All isolates demonstrated VOR MICs of ≤4 μg/ml (Table 1). Consistently low VOR MICs, though similar to ones reported from Spain (12), differ from those reported from the United States where 4.1% of the tested Aspergillus isolates had MICs of >4 μg/ml (3), possibly suggesting geographic heterogeneity in resistance trends. Among all tested isolates, only one A. fumigatus isolate had an ITZ MIC of >4 μg/ml (1%), despite previously reported (13, 17) ITZ resistance (MICs ≥ 4 μg/ml). In this study, ITZ MICs were significantly higher among A. fumigatus isolates than among A. terreus isolates (Table 2). Previously reported A. fumigatus ITZ resistance rates ranged from 2.1% to 7%, while a rate of 2.7% was also detected in the present study. Last, five strains (4.9%) had POS MICs of >4 μg/ml, including 1 of 2 A. calidoustus isolates, 3 of 37 A. fumigatus (8.1%) isolates, and 1 of 4 A. niger isolates. As is the case with other azoles and in the absence of consensus breakpoints, these somewhat increased rates of high POS MICs against Aspergillus are weighed against the relevant host determinants, thus making unclear their clinical significance.

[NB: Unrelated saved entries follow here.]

-- ==== Sys2Proof/Machine/Bank.lean ====
section
/-! DEFINITION. Layer quadrants at work: segments, convoy steps and their boundaries, the activity budget, held accesses,
refresh, the memory scrubber, tract conversions (08_near_bank_convoys.md R187 to R209; 12 R275 to R277). -/

namespace Sys2Proof.Machine

/-! ## Clocks (R192, R393) -/

/-- Bank clock of a performance state, in MHz. -/
def bankMHz : Nat → Nat
  | 0 => 800 | 1 => 800 | 2 => 800 | 3 => 700 | 4 => 600 | 5 => 500 | 6 => 400 | _ => 200

/-- STEP_MAX at a bank clock in MHz: min(1,024, ⌊f × 1.5 µs⌋ − 176). -/
def stepMax (mhz : Nat) : Nat := min 1024 (mhz * 3 / 2 - 176)

/-- The state a tier runs in (0x3052): P7 in the forced floor. -/
def M.tierState (m : M) (t : Nat) : Nat := m.objFld 0x3052 (t + 1) 2 0

/-- The banks of a layer quadrant are powered and clocked, not in self-refresh. -/
def M.banksRun (m : M) (n : Nat) : Bool :=
  m.live && m.domUp (24 + tierOf (n / 4)) && m.tierRuns (tierOf (n / 4)) && !m.dev.darkLqs.contains n && !m.dev.lostLqs.contains n

/-! ## Held accesses (R197, R198) -/

/-- The NBU of the bank of a unit is in mid-step. -/
def Lq.busyBank (q : Lq) (b : Nat) : Bool := q.stepping.isSome && q.firstBank ≤ b && b < q.firstBank + q.banks

/-- Units of one bank in a list. -/
def heldAt (l : List HeldAccess) (b : Nat) : Nat := (l.filter fun h => bankOf h.unit == b).length

/-- Serves one access: a write, merged where it covers part of the unit (R224, R270), or a read that judges the unit; the
scrubber posts a request for every poisoned unit it passes (R275). -/
def M.serve (m : M) (h : HeldAccess) : M :=
  match h.data with
  | some ds =>
    let whole := ds.length == 64 && ds.all (·.isSome)
    let m := if whole then m else m.judgeUnit h.unit h.err 6
    m.storeMask h.unit (ds.map fun b => (b, h.poison))
  | none =>
    let m := m.judgeUnit h.unit h.err h.source
    if h.source = 0 && m.marked h.unit then m.postReload h.unit 0 else m

/-- The units a boundary serves: at most eight of each bank, in order. -/
def serveNow (l : List HeldAccess) : List HeldAccess × List HeldAccess :=
  l.foldl (fun (a : List HeldAccess × List HeldAccess) h =>
    if heldAt a.1 (bankOf h.unit) < 8 then (a.1 ++ [h], a.2) else (a.1, a.2 ++ [h])) ([], [])

/-- Serves everything held at a layer quadrant, then admits what waited for a place (R193, R198). -/
def M.serveHeld (m : M) (n : Nat) : M :=
  let r := serveNow (m.lq n).held
  let m := m.modLq n fun q => { q with held := r.2 }
  let m := r.1.foldl (fun (m : M) h => m.serve h) m
  m.modLq n fun q =>
    let r := serveNow q.queue
    { q with held := q.held ++ r.1, queue := r.2 }

/-- A layer quadrant that neither steps nor refreshes serves all that still waits. -/
def M.serveAll (m : M) (n : Nat) : M :=
  let q := m.lq n
  let all := q.held ++ q.queue
  all.foldl (fun (m : M) h => m.serve h) (m.modLq n fun q => { q with held := [], queue := [] })

/-- An access reaches its bank (R197, R198, R202). -/
def M.bankAccess (m : M) (h : HeldAccess) : M :=
  let n := h.unit / lqSize
  let q := m.lq n
  if q.busyBank (bankOf h.unit) || q.refreshing then
    if heldAt q.held (bankOf h.unit) < 8 then m.modLq n fun q => { q with held := q.held ++ [h] }
    else m.modLq n fun q => { q with queue := q.queue ++ [h] }
  else m.serve h

/-- BANK_ACCESS. -/
def execBankAccess (unit source : Nat) (data : Option (List (Option Byte))) (poison : Bool) (err : UnitErr) (s : State) :
    Host.Outcome State Fault Refusal :=
  s.run fun m =>
    let u := lineOf unit
    let core := if source = 1 then some (u / columnSize) else none
    m.when (u < memEnd && m.reach core u && m.tierRuns (u / columnSize / 4)) fun m => m.bankAccess { unit := u, source, data := data.map (·.take 64), poison, err }

/-! ## Steps (R191 to R193, R204) -/

/-- The bank groups that the work of a layer quadrant selects. -/
def Lq.groups (q : Lq) : List Nat :=
  if q.banks = 0 then [] else (List.range ((q.firstBank + q.banks - 1) / 16 - q.firstBank / 16 + 1)).map (q.firstBank / 16 + ·)

/-- A step that can begin waits for its grant from now on (R204). -/
def M.readyStep (m : M) (n : Nat) : M :=
  let q := m.lq n
  if q.work.isEmpty || q.halves = 0 || q.stepping.isSome || q.readyAt.isSome then m
  else ({ m with dev := { m.dev with readyCtr := m.dev.readyCtr + 1 } } : M).modLq n fun q => { q with readyAt := some m.dev.readyCtr }

/-- A broadcast segment has arrived in a group's buffer half; once every selected group holds it, work on it may begin
(R191). -/
def M.segmentArrive (m : M) (n g : Nat) : M :=
  let q := m.lq n
  if !q.groups.contains g || q.arrived.contains g || min 2 q.work.length ≤ q.halves then m
  else
    let a := q.arrived ++ [g]
    if q.groups.all a.contains then (m.modLq n fun q => { q with arrived := [], halves := q.halves + 1 }).readyStep n
    else m.modLq n fun q => { q with arrived := a }

/-- SEGMENT_ARRIVE. -/
def execSegmentArrive (lq : Fin 96) (group : Fin 128) (s : State) : Host.Outcome State Fault Refusal :=
  s.run fun m => m.when (m.banksRun lq) fun m => m.segmentArrive lq group

/-- The manifest of core `i` that works its banks is done once all four layer quadrants are. -/
def M.convoyDone (m : M) (i : Nat) : M :=
  if (List.range 4).all fun l => (m.lq (4 * i + l)).work.isEmpty then
    m.modRun i fun s => if (s.kind == kConvoy || s.kind == kKv) && s.phase == .waiting then { s with phase := .done } else s
  else m

/-- One refresh is taken. -/
def M.refreshed (m : M) (n : Nat) : M := m.setObjFld 0x5021 (n + 1) 3 0 (m.objFld 0x5021 (n + 1) 3 0 - 1)

/-- POSTPONE_LIMIT. -/
def M.postpone (m : M) : Nat := m.obj 0x5020 1

/-- A layer quadrant that is not stepping and owes a refresh begins one (R202). -/
def M.idleRefresh (m : M) (n : Nat) : M :=
  if (m.lq n).stepping.isNone && 0 < m.objFld 0x5021 (n + 1) 3 0 then m.modLq n fun q => { q with refreshing := true } else m

/-- The step of a layer quadrant ends: its boundary runs (R193). -/
def M.stepEnd (m : M) (n : Nat) : M :=
  match (m.lq n).stepping with
  | none => m
  | some c =>
    let m := m.modLq n fun q =>
      match q.work with
      | [] => { q with stepping := none }
      | w :: rest =>
        if w ≤ c then { q with stepping := none, work := rest, halves := q.halves - (if rest.isEmpty then q.halves else 1) }
        else { q with stepping := none, work := (w - c) :: rest }
    let owed := m.objFld 0x5021 (n + 1) 3 0
    let m := if 0 < owed && m.postpone ≤ owed then (m.refreshed n).wrapObj 0x5021 (n + 1) 39 8 1 else m
    let m := (m.serveHeld n).readyStep n
    let m := if (m.lq n).readyAt.isNone then (let m := m.idleRefresh n; if (m.lq n).refreshing then m else m.serveAll n) else m
    m.convoyDone (n / 4)

/-- CONVOY_STEP_END. -/
def execConvoyStepEnd (lq : Fin 96) (s : State) : Host.Outcome State Fault Refusal :=
  s.run fun m => m.when (m.live && m.tierRuns (tierOf (lq.val / 4))) fun m => m.stepEnd lq

/-- The layer quadrants of tier `t` (0 to 5). -/
def tierLqs (t : Nat) : List Nat := (List.range 16).map (16 * t + ·)

/-- The waiting step that became ready first (R204); ties cannot arise, since each has its own place in the order. -/
def M.firstReady (m : M) (t : Nat) : Option Nat :=
  ((tierLqs t).foldl (fun (b : Option (Nat × Nat)) n =>
    match (m.lq n).readyAt, b with
    | some r, some x => if r < x.2 then some (n, r) else b
    | some r, none => some (n, r)
    | none, _ => b) none).map (·.1)

/-- Grants the first waiting step of a tier, where it fits the applied budget, owes no refresh beyond the limit, and the tier
does not change its clock. -/
def M.stepGrant (m : M) (t : Nat) : M :=
  match m.firstReady t with
  | none => m
  | some n =>
    let q := m.lq n
    let busy := (((tierLqs t).filter fun k => (m.lq k).stepping.isSome).map fun k => (m.lq k).banks).foldl (· + ·) 0
    if q.refreshing || m.postpone < m.objFld 0x5021 (n + 1) 3 0 || m.objFld 0x3141 (t + 1) 15 0 < q.banks + busy then m
    else m.modLq n fun q => { q with readyAt := none, stepping := some (min (stepMax (bankMHz (m.tierState t))) (q.work.headD 0)) }

/-- STEP_GRANT. -/
def execStepGrant (tier : Fin 6) (s : State) : Host.Outcome State Fault Refusal :=
  s.run fun m => m.when (m.live && m.domUp (24 + tier.val) && m.tierRuns tier) fun m => m.stepGrant tier

/-- The banks of a layer quadrant stop for good: a lost supply, a reset, a mapped-out layer. What it worked on is over. -/
def M.clearLq (m : M) (n : Nat) : M :=
  (m.modLq n fun q => { Lq.zero with scrubUnit := q.scrubUnit }).convoyDone (n / 4)

/-! ## Refresh (R201 to R203) -/

/-- The refresh timer ticks. -/
def M.refreshDue (m : M) (n : Nat) : M :=
  (m.setObjFld 0x5021 (n + 1) 3 0 (min 8 (m.objFld 0x5021 (n + 1) 3 0 + 1))).idleRefresh n

/-- REFRESH_DUE. -/
def execRefreshDue (lq : Fin 96) (s : State) : Host.Outcome State Fault Refusal :=
  s.run fun m => m.when (m.banksRun lq) fun m => m.refreshDue lq

/-- An idle refresh completes: what waited for it is served, and the next one owed begins. -/
def M.refreshDone (m : M) (n : Nat) : M :=
  if !(m.lq n).refreshing then m
  else (((m.refreshed n).modLq n fun q => { q with refreshing := false }).serveAll n).idleRefresh n

/-- REFRESH_DONE. -/
def execRefreshDone (lq : Fin 96) (s : State) : Host.Outcome State Fault Refusal :=
  s.run fun m => m.when (m.banksRun lq) fun m => m.refreshDone lq

/-! ## The memory scrubber (R275 to R277) -/

/-- Units of a layer quadrant. -/
def lqUnits : Nat := 1610612736

/-- The scrubber goes on to unit `u`, counting a pass where it wraps. -/
def M.scrubTo (m : M) (n u : Nat) : M :=
  let m := m.modLq n fun q => { q with scrubUnit := u % lqUnits }
  let m := if lqUnits ≤ u then m.wrapObj 0x5031 (n + 1) 63 32 1 else m
  m.setObjFld 0x5031 (n + 1) 8 0 (u % lqUnits / 4194304)

/-- The scrubber takes its next unit; it does not walk a tract under conversion. -/
def M.scrub (m : M) (n : Nat) (err : UnitErr) : M :=
  let u := (m.lq n).scrubUnit
  let a := n * lqSize + 64 * u
  if m.dev.convs.any fun c => c.begun && c.column == n / 4 && c.tract == 384 * (n % 4) + tractOf a then m.scrubTo n ((u / 4194304 + 1) * 4194304)
  else (m.bankAccess { unit := a, source := 0, data := none, poison := false, err }).scrubTo n (u + 1)

/-- SCRUB_UNIT. -/
def execScrubUnit (lq : Fin 96) (err : UnitErr) (s : State) : Host.Outcome State Fault Refusal :=
  s.run fun m => m.when (m.banksRun lq) fun m => m.scrub lq err

/-! ## Tract modes (R187, R188) -/

/-- Bytes `lo` to `hi` of local memory meet column tract `tr` of column `c`. -/
def meetsTract (c tr lo hi : Nat) : Bool :=
  let base := c * columnSize + tr / 384 * lqSize + tr % 384 * 0x10000000
  lo < base + 0x10000000 && base ≤ hi

/-- An uncommitted manifest of core `i` that passed validation touches the tract. -/
def M.slotTouches (m : M) (i c tr : Nat) (s : Slot) : Bool :=
  s.fixed.isNone && !s.words.isEmpty &&
    ((m.spans s.words).any (fun p => meetsTract c tr p.lo p.hi) ||
      (s.kind == kConvoy && i == c && (cLqs s.words).contains (tr / 384) && (List.range (cRows s.words)).any fun r =>
        let lo := tr % 384 * 0x20000
        let hits (o n : Nat) : Bool := n != 0 && o < lo + 0x20000 && lo < o + n
        hits (cOff s.words + r * cPitch s.words) (ebAt s.words 10 (cK s.words)) ||
          hits (cSOff s.words + r * cSPitch s.words) (if scaledAt s.words 10 then sbAt s.words 10 (cK s.words) else 0)))

/-- Every slot of a core, parked ones included. -/
def Core.slots (c : Core) : List Slot :=
  c.wait.toList ++ c.ready.toList ++ c.run.toList ++ c.ctxs.flatMap fun e => e.2.parkedRun.toList ++ e.2.parkedReady.toList

/-- Starts the conversion of a tract whose mode was written, once nothing uncommitted touches it. -/
def M.convStart (m : M) (c tr : Nat) : M :=
  if m.dev.cores.any fun e => e.2.slots.any (m.slotTouches e.1 c tr) then m
  else { m with dev := { m.dev with convs := m.dev.convs.map fun x => if x.column = c && x.tract = tr then { x with begun := true } else x } }

/-- TRACT_CONVERSION_START. -/
def execTractConversionStart (column : Fin 24) (tract : Fin 1536) (s : State) : Host.Outcome State Fault Refusal :=
  s.run fun m => m.when (m.banksRun (4 * column.val + tract.val / 384)) fun m => m.convStart column tract

/-- The conversion of a tract completes: the tract is in the mode its OPEN bit names. -/
def M.convDone (m : M) (c tr : Nat) : M :=
  if m.dev.convs.any fun x => x.column == c && x.tract == tr && x.begun then
    let m : M := { m with dev := { m.dev with convs := m.dev.convs.filter fun x => !(x.column == c && x.tract == tr) } }
    m.setObj (0x5110 + c) 25 (m.dev.convs.filter fun x => x.column == c).length
  else m

/-- TRACT_CONVERSION_DONE. -/
def execTractConversionDone (column : Fin 24) (tract : Fin 1536) (s : State) : Host.Outcome State Fault Refusal :=
  s.run fun m => m.when (m.banksRun (4 * column.val + tract.val / 384)) fun m => m.convDone column tract

end Sys2Proof.Machine
end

Recently, species-dependent epidemiological cutoff values (ECVs) that may assist in azole resistance detection have been proposed for Aspergillus wild-type isolates (9, 19, 26). Among the four most common tested species, the percentages of the non-wild-type isolates with MIC > ECV for ITZ, POS, and VOR, respectively, were as follows: 13.5, 16, and 0 for A. fumigatus; 0, 8.6, and 0 for A. flavus; 0, 25, and 8.3 for A. terreus; and 0, 11, and 11 for E. nidulans. In accord with our findings, lower A. fumigatus susceptibility to posaconazole than to itraconazole has recently been recorded (21). This was attributed to either setting A. fumigatus posaconazole ECV too low or, alternatively, to the existence of a yet unidentified acquired resistance mechanism (21).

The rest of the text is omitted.